Check that Fedora Copr Backups are OK¶
This document explains how Fedora Copr backups are performed, so we can periodically verify that everything is in place and functioning properly. For disaster recovery, refer to Recovery from backups.
Copr Backend¶
The backend storage uses a complex RAID setup to provide redundancy directly on the server (in EC2). Backups are then synchronized periodically to the storinator01 host as incremental backups via rsnapshot. To verify backend backups, you should:
Confirm the timestamp of the most recent backup start.

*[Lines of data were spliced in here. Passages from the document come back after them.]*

theorem keep_State_applySafeTest [Lets W .doms] [Lets W .saf] {a0 a1} (ha1 : Keep W z a1) :
    KeepE W z (State.applySafeTest a0 a1) := by
  unfold State.applySafeTest
  grind only [= keepE_ok, = keepE_error, usr keep_rest, usr keep_foldl, usr keep_State_safSet, usr keep_State_dset]
grind_pattern keep_State_applySafeTest => Keep W z a1, State.applySafeTest a0 a1

theorem keep_State_setSconn [Lets W .saf] {a0 a1 a2} (ha2 : Keep W z a2) :
    Keep W z (State.setSconn a0 a1 a2) := by
  unfold State.setSconn
  grind only [usr keep_rest, usr keep_foldl, usr keep_State_safSet]
grind_pattern keep_State_setSconn => Keep W z a2, State.setSconn a0 a1 a2

theorem keep_State_safConnStart [Lets W .saf] {a0} (ha0 : Keep W z a0) :
    Keep W z (State.safConnStart a0) := by
  unfold State.safConnStart
  grind only [usr keep_rest, usr keep_foldl, usr keep_State_setSconn]
grind_pattern keep_State_safConnStart => Keep W z a0, State.safConnStart a0

theorem keep_State_setSaf [Lets W .irq] [Lets W .saf] {a0 a1} (ha1 : Keep W z a1) :
    Keep W z (State.setSaf a0 a1) := by
  unfold State.setSaf
  grind only [usr keep_rest, usr keep_foldl, usr keep_State_safIrq, usr keep_State_safSet, usr keep_State_irqSet]
grind_pattern keep_State_setSaf => Keep W z a1, State.setSaf a0 a1

theorem keep_State_setSiPair [Lets W .saf] {a0 a1 a2} (ha2 : Keep W z a2) :
    Keep W z (State.setSiPair a0 a1 a2) := by
  unfold State.setSiPair
  grind only [usr keep_rest, usr keep_foldl, usr keep_State_safSet]
grind_pattern keep_State_setSiPair => Keep W z a2, State.setSiPair a0 a1 a2

theorem keep_State_safVerify [Lets W .objs] [Lets W .regs] [Lets W .flt] [Lets W .irq] [Lets W .ring] [Lets W .xl] [Lets W .pwm] [Lets W .bat] [Lets W .loop] [Lets W .cap] [Lets W .saf] [Lets W .work] [Lets W .out] {a0} (ha0 : Keep W z a0) :
    Keep W z (State.safVerify a0) := by
  unfold State.safVerify
  grind only [usr keep_rest, usr keep_foldl, usr keep_State_setSaf, usr keep_State_oset, usr keep_State_safUpdate, usr keep_State_raise, usr keep_State_release, usr keep_State_setSiPair, usr keep_State_safConnStart, usr keep_State_safSet]
grind_pattern keep_State_safVerify => Keep W z a0, State.safVerify a0

theorem keep_State_applySafeCmd [Lets W .objs] [Lets W .regs] [Lets W .flt] [Lets W .irq] [Lets W .ring] [Lets W .xl] [Lets W .pwm] [Lets W .bat] [Lets W .loop] [Lets W .cap] [Lets W .saf] [Lets W .work] [Lets W .out] {a0 a1} (ha1 : Keep W z a1) :
    KeepE W z (State.applySafeCmd a0 a1) := by
  unfold State.applySafeCmd
  grind only [= keepE_ok, = keepE_error, usr keep_rest, usr keep_foldl, usr keep_State_safUpdate, usr keep_State_setSaf, usr keep_State_safVerify]
grind_pattern keep_State_applySafeCmd => Keep W z a1, State.applySafeCmd a0 a1

theorem keep_State_applySafeParam [Lets W .objs] [Lets W .regs] [Lets W .flt] [Lets W .irq] [Lets W .ring] [Lets W .xl] [Lets W .pwm] [Lets W .bat] [Lets W .loop] [Lets W .cap] [Lets W .saf] [Lets W .work] [Lets W .out] {a0 a1 a2} (ha2 : Keep W z a2) :
    KeepE W z (State.applySafeParam a0 a1 a2) := by
  unfold State.applySafeParam
  grind only [= keepE_ok, = keepE_error, usr keep_rest, usr keep_foldl, usr keep_State_plainWrite, usr keep_State_safUpdate]
grind_pattern keep_State_applySafeParam => Keep W z a2, State.applySafeParam a0 a1 a2

theorem keep_State_sendLift [Lets W .regs] [Lets W .ring] [Lets W .xl] [Lets W .cap] [Lets W .out] {a0 a1 a2 a3} (ha3 : Keep W z a3) :
    Keep W z (State.sendLift a0 a1 a2 a3) := by
  unfold State.sendLift
  grind only [usr keep_rest, usr keep_foldl, usr keep_State_sendRing]
grind_pattern keep_State_sendLift => Keep W z a3, State.sendLift a0 a1 a2 a3

theorem keep_State_liftCells [Lets W .regs] [Lets W .ring] [Lets W .xl] [Lets W .cap] [Lets W .out] {a0 a1} (ha1 : Keep W z a1) :
    Keep W z (State.liftCells a0 a1) := by
  unfold State.liftCells
  grind only [usr keep_rest, usr keep_foldl, usr keep_State_sendLift]
grind_pattern keep_State_liftCells => Keep W z a1, State.liftCells a0 a1

theorem keep_State_liftsOfCue [Lets W .regs] [Lets W .ring] [Lets W .xl] [Lets W .cap] [Lets W .saf] [Lets W .out] {a0} (ha0 : Keep W z a0) :
    Keep W z (State.liftsOfCue a0) := by
  unfold State.liftsOfCue
  try dsimp only
  repeat' (first | with_reducible assumption | with_reducible exact True.intro | intro _ | with_reducible apply keep_State_sendLift | with_reducible apply keep_State_safSet | with_reducible apply keep_State_liftCells | with_reducible apply keep_ite | with_reducible apply keep_foldl | (simp only [keepE_ok, keepE_error, keepR_next, keepR_fault, keepR_refused, keepP_mk, keepP2_mk, keepP3_mk, keepO_some, keepO_none, keepO2_some, keepO2_none]) | split)
grind_pattern keep_State_liftsOfCue => Keep W z a0, State.liftsOfCue a0

theorem keep_State_safUnexpUp [Lets W .regs] [Lets W .xl] [Lets W .saf] [Lets W .out] {a0 a1} (ha1 : Keep W z a1) :
    Keep W z (State.safUnexpUp a0 a1) := by
  unfold State.safUnexpUp
  grind only [usr keep_rest, usr keep_foldl, usr keep_State_xlSendOn, usr keep_State_setSconn]
grind_pattern keep_State_safUnexpUp => Keep W z a1, State.safUnexpUp a0 a1

theorem keep_State_safUnexp [Lets W .regs] [Lets W .flt] [Lets W .irq] [Lets W .ring] [Lets W .xl] [Lets W .pwm] [Lets W .bat] [Lets W .loop] [Lets W .cap] [Lets W .saf] [Lets W .work] [Lets W .out] {a0 a1} (ha1 : Keep W z a1) :
    Keep W z (State.safUnexp a0 a1) := by
  unfold State.safUnexp
  grind only [usr keep_rest, usr keep_foldl, usr keep_State_safUpdate, usr keep_State_safSet, usr keep_State_safUnexpUp]
grind_pattern keep_State_safUnexp => Keep W z a1, State.safUnexp a0 a1

theorem keep_State_safLockout [Lets W .regs] [Lets W .flt] [Lets W .irq] [Lets W .ring] [Lets W .xl] [Lets W .pwm] [Lets W .bat] [Lets W .loop] [Lets W .cap] [Lets W .saf] [Lets W .work] [Lets W .out] {a0} (ha0 : Keep W z a0) :
    Keep W z (State.safLockout a0) := by
  unfold State.safLockout
  grind only [usr keep_rest, usr keep_foldl, usr keep_State_safUpdate, usr keep_State_raise, usr keep_State_setSaf]
grind_pattern keep_State_safLockout => Keep W z a0, State.safLockout a0

theorem keep_State_safStat [Lets W .saf] {a0 a1} (ha1 : Keep W z a1) :
    Keep W z (State.safStat a0 a1) := by
  unfold State.safStat
  grind only [usr keep_rest, usr keep_foldl, usr keep_State_safSet]
grind_pattern keep_State_safStat => Keep W z a1, State.safStat a0 a1

theorem keep_State_safLog [Lets W .regs] [Lets W .flt] [Lets W .irq] [Lets W .cap] [Lets W .saf] [Lets W .work] {a0 a1 a2 a3} (ha3 : Keep W z a3) :
    Keep W z (State.safLog a0 a1 a2 a3) := by
  unfold State.safLog
  grind only [usr keep_rest, usr keep_foldl, usr keep_State_rateCheck, usr keep_State_safIrq, usr keep_State_safSet, usr keep_State_safStat]
grind_pattern keep_State_safLog => Keep W z a3, State.safLog a0 a1 a2 a3

theorem keep_State_connLog [Lets W .regs] [Lets W .flt] [Lets W .irq] [Lets W .cap] [Lets W .saf] [Lets W .work] {a0 a1 a2 a3} (ha3 : Keep W z a3) :
    Keep W z (State.connLog a0 a1 a2 a3) := by
  unfold State.connLog
  grind only [usr keep_rest, usr keep_foldl, usr keep_State_safLog, usr keep_State_setSconn]
grind_pattern keep_State_connLog => Keep W z a3, State.connLog a0 a1 a2 a3

theorem keep_State_safReset [Lets W .flt] [Lets W .saf] {a0 a1} (ha1 : Keep W z a1) :
    Keep W z (State.safReset a0 a1) := by
  unfold State.safReset
  grind only [usr keep_rest, usr keep_foldl, usr keep_State_safSet, usr keep_State_safStat, usr keep_State_release, usr keep_State_setSo]
grind_pattern keep_State_safReset => Keep W z a1, State.safReset a0 a1

theorem keep_State_safConfirm [Lets W .regs] [Lets W .flt] [Lets W .irq] [Lets W .cap] [Lets W .saf] [Lets W .work] {a0 a1 a2} (ha2 : Keep W z a2) :
    Keep W z (State.safConfirm a0 a1 a2) := by
  unfold State.safConfirm
  grind only [usr keep_rest, usr keep_foldl, usr keep_State_setSconn, usr keep_State_safIrq, usr keep_State_release, usr keep_State_connLog, usr keep_State_safReset]
grind_pattern keep_State_safConfirm => Keep W z a2, State.safConfirm a0 a1 a2

theorem keep_State_safNew [Lets W .regs] [Lets W .flt] [Lets W .irq] [Lets W .cap] [Lets W .saf] [Lets W .work] {a0 a1 a2 a3 a4 a5} (ha4 : ∀ x0 x1, Keep W z x1 → Keep W z (a4 x0 x1)) (ha5 : Keep W z a5) :
    Keep W z (State.safNew a0 a1 a2 a3 a4 a5) := by
  unfold State.safNew
  extract_lets +onlyGivenNames r first one r0 lag r1 s1 s2 s3 s4
  have h1 : Keep W z s1 := ha4 _ _ (keep_State_setSconn ha5)
  clear_value s1
  have h2 : Keep W z s2 := by
    show Keep W z (if _ then _ else _)
    split
    · exact keep_State_safIrq h1
    · exact h1
  clear_value s2
  have h3 : Keep W z s3 := by
    show Keep W z (if _ then _ else _)
    split
    · exact keep_State_connLog h2
    · exact h2
  clear_value s3
  have h4 : Keep W z s4 := by
    show Keep W z (if _ then _ else _)
    split
    · exact keep_State_safSet h3
    · exact h3
  clear_value s4
  repeat' split
  all_goals first | exact keep_State_safConfirm h4 | exact h4

theorem keep_State_testCopy [Lets W .flt] [Lets W .saf] {a0 a1 a2 a3} (ha3 : Keep W z a3) :
    Keep W z (State.testCopy a0 a1 a2 a3) := by
  unfold State.testCopy
  grind only [usr keep_rest, usr keep_foldl, usr keep_State_safSet, usr keep_State_ilogTest]
grind_pattern keep_State_testCopy => Keep W z a3, State.testCopy a0 a1 a2 a3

Choose a random build that completed just before that time.
Verify that this build was successfully backed up to storinator01.

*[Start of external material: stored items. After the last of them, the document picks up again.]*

-- ==== Sys2Proof/Laws/KeepXlOps.lean ====
section
/-! SUPPORT. What the operations of Machine/XlOps keep (see Laws/Keep). -/

set_option Elab.async false
namespace Sys2Proof.Laws
open Sys2Proof.Machine
variable {W : Part → Prop} {z : State}

theorem keep_State_stopXls [Lets W .xl] {a0} (ha0 : Keep W z a0) :
    Keep W z (State.stopXls a0) := by
  unfold State.stopXls
  grind only [usr keep_rest, usr keep_foldl, usr keep_State_setXl]
grind_pattern keep_State_stopXls => Keep W z a0, State.stopXls a0

theorem keep_State_conflictStanding [Lets W .objs] [Lets W .regs] [Lets W .pw] [Lets W .flt] [Lets W .irq] [Lets W .cap] [Lets W .work] {a0 a1 a2} (ha2 : Keep W z a2) :
    Keep W z (State.conflictStanding a0 a1 a2) := by
  unfold State.conflictStanding
  grind only [usr keep_rest, usr keep_foldl, usr keep_State_pwSet, usr keep_State_irqPost, usr keep_State_oset, usr keep_State_raise]
grind_pattern keep_State_conflictStanding => Keep W z a2, State.conflictStanding a0 a1 a2

theorem keep_State_aonFences [Lets W .flt] {a0 a1} (ha1 : Keep W z a1) :
    Keep W z (State.aonFences a0 a1) := by
  unfold State.aonFences
  grind only [usr keep_rest, usr keep_foldl, usr keep_State_fltSet]
grind_pattern keep_State_aonFences => Keep W z a1, State.aonFences a0 a1

theorem keep_State_setTb0State [Lets W .objs] [Lets W .tm] [Lets W .irq] {a0 a1} (ha1 : Keep W z a1) :
    Keep W z (State.setTb0State a0 a1) := by
  unfold State.setTb0State
  grind only [usr keep_rest, usr keep_foldl, usr keep_State_tmSet, usr keep_State_oset, usr keep_State_irqPost]
grind_pattern keep_State_setTb0State => Keep W z a1, State.setTb0State a0 a1

theorem keep_State_takeStanding [Lets W .objs] [Lets W .pw] [Lets W .tm] [Lets W .flt] [Lets W .irq] [Lets W .seat] [Lets W .ring] [Lets W .pair] [Lets W .out] {a0 a1} (ha1 : Keep W z a1) :
    Keep W z (State.takeStanding a0 a1) := by
  unfold State.takeStanding
  grind [keep_foldl, keep_State_pwSet, keep_State_setTb0State, keep_State_pairSet, keep_State_tmSet, keep_State_aonFences, keep_State_startPorts, keep_State_irqPost, keep_State_release, keep_State_tokenReset, keep_State_oset, = keepE_ok, = keepE_error, = keepR_next, = keepR_fault, = keepR_refused, = keepP_mk, → keepP_snd, = keepP2_mk, → keepP2_snd, = keepP3_mk, → keepP3_snd, = keepO_some, = keepO_none, = keepO2_some, = keepO2_none]
grind_pattern keep_State_takeStanding => Keep W z a1, State.takeStanding a0 a1

theorem keep_State_takeoverNote [Lets W .doms] [Lets W .regs] [Lets W .flt] [Lets W .irq] [Lets W .cap] [Lets W .work] {a0 a1 a2 a3} (ha3 : Keep W z a3) :
    Keep W z (State.takeoverNote a0 a1 a2 a3) := by
  unfold State.takeoverNote
  grind only [usr keep_rest, usr keep_foldl, usr keep_State_dset, usr keep_State_pulse]
grind_pattern keep_State_takeoverNote => Keep W z a3, State.takeoverNote a0 a1 a2 a3

theorem keep_State_settle [Lets W .objs] [Lets W .doms] [Lets W .regs] [Lets W .pw] [Lets W .tm] [Lets W .flt] [Lets W .irq] [Lets W .seat] [Lets W .ring] [Lets W .pair] [Lets W .cap] [Lets W .work] [Lets W .out] {a0} (ha0 : Keep W z a0) :
    Keep W z (State.settle a0) := by
  unfold State.settle
  grind only [usr keep_rest, usr keep_foldl, usr keep_State_conflictStanding, usr keep_State_takeStanding, usr keep_State_takeoverNote]
grind_pattern keep_State_settle => Keep W z a0, State.settle a0

theorem keep_State_setPeer [Lets W .xl] {a0 a1 a2} (ha0 : Keep W z a0) :
    Keep W z (State.setPeer a0 a1 a2) := by
  first | exact ha0.upd rfl id id id (by intro p hp; cases p <;> first | contradiction | rfl) | (unfold State.setPeer; grind only [usr keep_rest, usr keep_foldl])
grind_pattern keep_State_setPeer => Keep W z a0, State.setPeer a0 a1 a2

theorem keep_State_peerCueStart [Lets W .regs] [Lets W .flt] [Lets W .irq] [Lets W .xl] [Lets W .cap] [Lets W .work] {a0} (ha0 : Keep W z a0) :
    Keep W z (State.peerCueStart a0) := by
  unfold State.peerCueStart
  grind only [usr keep_rest, usr keep_foldl, usr keep_State_raiseIf, usr keep_State_setPeer]
grind_pattern keep_State_peerCueStart => Keep W z a0, State.peerCueStart a0

theorem keep_State_xlCueStart [Lets W .xl] {a0 a1} (ha1 : Keep W z a1) :
    Keep W z (State.xlCueStart a0 a1) := by
  unfold State.xlCueStart
  grind only [usr keep_rest, usr keep_foldl, usr keep_State_setXl]
grind_pattern keep_State_xlCueStart => Keep W z a1, State.xlCueStart a0 a1

theorem keep_State_curtSet [Lets W .objs] [Lets W .regs] [Lets W .flt] [Lets W .irq] [Lets W .xl] [Lets W .cap] [Lets W .work] {a0 a1 a2 a3} (ha3 : Keep W z a3) :
    KeepP W z (State.curtSet a0 a1 a2 a3) := by
  unfold State.curtSet
  grind only [= keepP_mk, → keepP_snd, ← keep_foldlP, usr keep_rest, usr keep_foldl, usr keep_State_xlLog, usr keep_State_xlEvt, usr keep_State_setXl]
grind_pattern keep_State_curtSet => Keep W z a3, State.curtSet a0 a1 a2 a3

theorem keep_State_relCut [Lets W .objs] [Lets W .regs] [Lets W .flt] [Lets W .irq] [Lets W .ring] [Lets W .cap] [Lets W .work] [Lets W .out] {a0 a1 a2} (ha2 : Keep W z a2) :
    Keep W z (State.relCut a0 a1 a2) := by
  unfold State.relCut
  grind only [usr keep_rest, usr keep_foldl, usr keep_State_forwardBad]
grind_pattern keep_State_relCut => Keep W z a2, State.relCut a0 a1 a2

theorem keep_State_rxXl [Lets W .objs] [Lets W .regs] [Lets W .flt] [Lets W .irq] [Lets W .ring] [Lets W .xl] [Lets W .cap] [Lets W .work] [Lets W .out] {l lane : Nat} {f : Bytes} {e : FrameEnd} {s : State} (h : Keep W z s) :
    Keep W z (State.rxXl l lane f e s).st := by
  unfold State.rxXl
  extract_lets +onlyGivenNames ty seq d no k
  split
  · exact h
  · split
    · show Keep W z (if _ then _ else _)
      repeat' (first | with_reducible assumption | with_reducible apply keep_State_xlLog | with_reducible apply keep_State_relCut | with_reducible apply keep_State_bump | with_reducible apply keep_ite | split)
    · exact keep_State_relCut h
    · exact keep_State_xlLog (keep_State_relCut h)
    · split
      · exact keep_State_xlLog h
      · extract_lets +onlyGivenNames n lim
        split
        · exact keep_State_xlLog (keep_State_relCut h)
        · extract_lets +onlyGivenNames gap s1 s2
          have h1 : Keep W z s1 := keep_State_setXl h
          clear_value s1
          have h2 : Keep W z s2 := by
            show Keep W z (if _ then _ else _)
            repeat' (first | with_reducible assumption | with_reducible apply keep_State_xlLog | with_reducible apply keep_State_relCut | with_reducible apply keep_State_bump | with_reducible apply keep_ite | split)
          clear_value s2
          repeat' (first | with_reducible assumption | with_reducible apply keep_State_xlLog | with_reducible apply keep_State_relCut | with_reducible apply keep_State_bump | with_reducible apply keep_ite | split)
          all_goals dsimp only
          all_goals repeat' (first | with_reducible assumption | with_reducible apply keep_State_xlLog | with_reducible apply keep_State_relCut | with_reducible apply keep_State_bump | with_reducible apply keep_ite | split)
theorem keep_State_rxXlTyped [Lets W .objs] [Lets W .regs] [Lets W .flt] [Lets W .irq] [Lets W .ring] [Lets W .xl] [Lets W .cap] [Lets W .work] [Lets W .out] {a0 a1 a2 a3 a4 a5 a6} (ha5 : ∀ x0 x1, Keep W z x1 → Keep W z (a5 x0 x1)) (ha6 : Keep W z a6) :
    Keep W z (State.rxXlTyped a0 a1 a2 a3 a4 a5 a6) := by
  unfold State.rxXlTyped
  extract_lets +onlyGivenNames r
  have h : Keep W z r.st := keep_State_rxXl ha6
  split
  · exact ha5 _ _ h
  · exact h

theorem keep_State_pairUp [Lets W .flt] [Lets W .pair] {a0} (ha0 : Keep W z a0) :
    Keep W z (State.pairUp a0) := by
  unfold State.pairUp
  grind only [usr keep_rest, usr keep_foldl, usr keep_State_pairSet, usr keep_State_release]
grind_pattern keep_State_pairUp => Keep W z a0, State.pairUp a0

theorem keep_State_xlTryUp [Lets W .regs] [Lets W .tm] [Lets W .flt] [Lets W .irq] [Lets W .xl] [Lets W .pair] [Lets W .out] {a0 a1} (ha1 : Keep W z a1) :
    Keep W z (State.xlTryUp a0 a1) := by
  unfold State.xlTryUp
  grind only [usr keep_rest, usr keep_foldl, usr keep_State_tmSet, usr keep_State_xlEvt, usr keep_State_setXl, usr keep_State_sendCurtainSet, usr keep_State_pairUp]
grind_pattern keep_State_xlTryUp => Keep W z a1, State.xlTryUp a0 a1

theorem keep_State_takeHello [Lets W .objs] [Lets W .doms] [Lets W .regs] [Lets W .pw] [Lets W .tm] [Lets W .flt] [Lets W .irq] [Lets W .seat] [Lets W .ring] [Lets W .xl] [Lets W .pair] [Lets W .cap] [Lets W .work] [Lets W .out] {a0 a1 a2} (ha2 : Keep W z a2) :
    Keep W z (State.takeHello a0 a1 a2) := by
  unfold State.takeHello
  grind only [usr keep_rest, usr keep_foldl, usr keep_State_setXl, usr keep_State_oset, usr keep_State_raise, usr keep_State_xlLog, usr keep_State_release, usr keep_State_xlTryUp, usr keep_State_settle]
grind_pattern keep_State_takeHello => Keep W z a2, State.takeHello a0 a1 a2

theorem keep_State_xlHello [Lets W .regs] [Lets W .xl] [Lets W .out] {a0 a1} (ha1 : Keep W z a1) :
    Keep W z (State.xlHello a0 a1) := by
  unfold State.xlHello
  grind only [usr keep_rest, usr keep_foldl, usr keep_State_xlSend]
grind_pattern keep_State_xlHello => Keep W z a1, State.xlHello a0 a1

theorem keep_State_xlDown [Lets W .regs] [Lets W .flt] [Lets W .irq] [Lets W .cap] [Lets W .work] {a0 a1 a2} (ha1 : ∀ x0, Keep W z x0 → Keep W z (a1 x0)) (ha2 : Keep W z a2) :
    Keep W z (State.xlDown a0 a1 a2) := by
  unfold State.xlDown
  grind only [usr keep_rest, usr keep_foldl, usr keep_State_xlEvt, usr keep_State_raise]

theorem keep_State_xlLanes [Lets W .out] {a0 a1 a2} (ha2 : Keep W z a2) :
    Keep W z (State.xlLanes a0 a1 a2) := by
  unfold State.xlLanes
  grind only [usr keep_rest, usr keep_foldl, usr keep_State_emit]
grind_pattern keep_State_xlLanes => Keep W z a2, State.xlLanes a0 a1 a2

theorem keep_State_xlToClock [Lets W .xl] [Lets W .out] {a0 a1 a2} (ha2 : Keep W z a2) :
    Keep W z (State.xlToClock a0 a1 a2) := by
  unfold State.xlToClock
  grind only [usr keep_rest, usr keep_foldl, usr keep_State_xlLanes, usr keep_State_setXl]
grind_pattern keep_State_xlToClock => Keep W z a2, State.xlToClock a0 a1 a2

theorem keep_State_xlTxDrop [Lets W .objs] [Lets W .regs] [Lets W .xl] [Lets W .out] {a0 a1 a2} (ha2 : Keep W z a2) :
    Keep W z (State.xlTxDrop a0 a1 a2) := by
  unfold State.xlTxDrop
  grind only [usr keep_rest, usr keep_foldl, usr keep_State_xlPump, usr keep_State_setXl, usr keep_State_bump, usr keep_State_emit]
grind_pattern keep_State_xlTxDrop => Keep W z a2, State.xlTxDrop a0 a1 a2

theorem keep_State_xlTakeL [Lets W .objs] [Lets W .regs] [Lets W .tm] [Lets W .flt] [Lets W .irq] [Lets W .xl] [Lets W .pair] [Lets W .cap] [Lets W .work] [Lets W .out] {a0 a1 a2} (ha2 : Keep W z a2) :
    Keep W z (State.xlTakeL a0 a1 a2) := by
  unfold State.xlTakeL
  grind only [usr keep_rest, usr keep_foldl, usr keep_State_setXl, usr keep_State_xlTryUp, usr keep_State_xlTxDrop, keep_State_xlDown, usr keep_State_xlToClock]
grind_pattern keep_State_xlTakeL => Keep W z a2, State.xlTakeL a0 a1 a2

theorem keep_State_laneSampled [Lets W .regs] [Lets W .xl] {a0 a1 a2} (ha2 : Keep W z a2) :
    Keep W z (State.laneSampled a0 a1 a2) := by
  unfold State.laneSampled
  grind only [usr keep_rest, usr keep_foldl, usr keep_State_setXl, usr keep_State_rset]
grind_pattern keep_State_laneSampled => Keep W z a2, State.laneSampled a0 a1 a2

theorem keep_State_startXl [Lets W .xl] [Lets W .out] {a0 a1} (ha1 : Keep W z a1) :
    Keep W z (State.startXl a0 a1) := by
  unfold State.startXl
  grind only [usr keep_rest, usr keep_foldl, usr keep_State_xlToClock]
grind_pattern keep_State_startXl => Keep W z a1, State.startXl a0 a1

theorem keep_State_takePeer [Lets W .regs] [Lets W .flt] [Lets W .xl] [Lets W .out] {a0 a1 a2} (ha2 : Keep W z a2) :
    Keep W z (State.takePeer a0 a1 a2) := by
  unfold State.takePeer
  grind only [usr keep_rest, usr keep_foldl, usr keep_State_setPeer, usr keep_State_release, usr keep_State_xlSend]
grind_pattern keep_State_takePeer => Keep W z a2, State.takePeer a0 a1 a2

theorem keep_State_startXls [Lets W .xl] [Lets W .out] {a0} (ha0 : Keep W z a0) :
    Keep W z (State.startXls a0) := by
  unfold State.startXls
  grind only [usr keep_rest, usr keep_foldl, usr keep_State_startXl]
grind_pattern keep_State_startXls => Keep W z a0, State.startXls a0

theorem keep_State_xlSendL [Lets W .regs] [Lets W .xl] [Lets W .out] {a0 a1 a2} (ha2 : Keep W z a2) :
    Keep W z (State.xlSendL a0 a1 a2) := by
  unfold State.xlSendL
  grind only [usr keep_rest, usr keep_foldl, usr keep_State_emit, usr keep_State_xlMark, usr keep_State_xlPump]
grind_pattern keep_State_xlSendL => Keep W z a2, State.xlSendL a0 a1 a2

theorem keep_State_alignCheck [Lets W .regs] [Lets W .xl] [Lets W .out] {a0 a1} (ha1 : Keep W z a1) :
    Keep W z (State.alignCheck a0 a1) := by
  unfold State.alignCheck
  grind only [usr keep_rest, usr keep_foldl, usr keep_State_xlToClock, usr keep_State_xlHello, usr keep_State_xlSendL, usr keep_State_setXl]
grind_pattern keep_State_alignCheck => Keep W z a1, State.alignCheck a0 a1

theorem keep_State_xlSilenceEnd [Lets W .tm] [Lets W .xl] [Lets W .out] {a0 a1} (ha1 : Keep W z a1) :
    Keep W z (State.xlSilenceEnd a0 a1) := by
  unfold State.xlSilenceEnd
  grind only [usr keep_rest, usr keep_foldl, usr keep_State_toTb2, usr keep_State_xlLanes, usr keep_State_setXl]
grind_pattern keep_State_xlSilenceEnd => Keep W z a1, State.xlSilenceEnd a0 a1

theorem keep_State_xlLaneCut [Lets W .objs] [Lets W .regs] [Lets W .flt] [Lets W .irq] [Lets W .ring] [Lets W .xl] [Lets W .cap] [Lets W .work] [Lets W .out] {a0 a1 a2 a3} (ha3 : Keep W z a3) :
    Keep W z (State.xlLaneCut a0 a1 a2 a3) := by
  unfold State.xlLaneCut
  grind only [usr keep_rest, usr keep_foldl, usr keep_State_xlEvt, usr keep_State_xlLog, usr keep_State_bump, usr keep_State_relCut, usr keep_State_raise]
grind_pattern keep_State_xlLaneCut => Keep W z a3, State.xlLaneCut a0 a1 a2 a3

end Sys2Proof.Laws
end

Here comes more detailed guide:
SSH into the
copr-be
machine and review the/var/log/cron
file. You may want to check thecrontab -l
output first to confirm the backup schedule (typically Fridays though) and open an older compressed Cron log file:$ xz -d < /var/log/cron-20241101.xz | grep '(copr) CMD' ... Nov 1 03:00:02 copr-be CROND[3482216]: (copr) CMD (ionice --class=idle /usr/local/bin/rsnapshot_copr_backend >/dev/null) ...
The last backup started on November 1, 3:00 AM.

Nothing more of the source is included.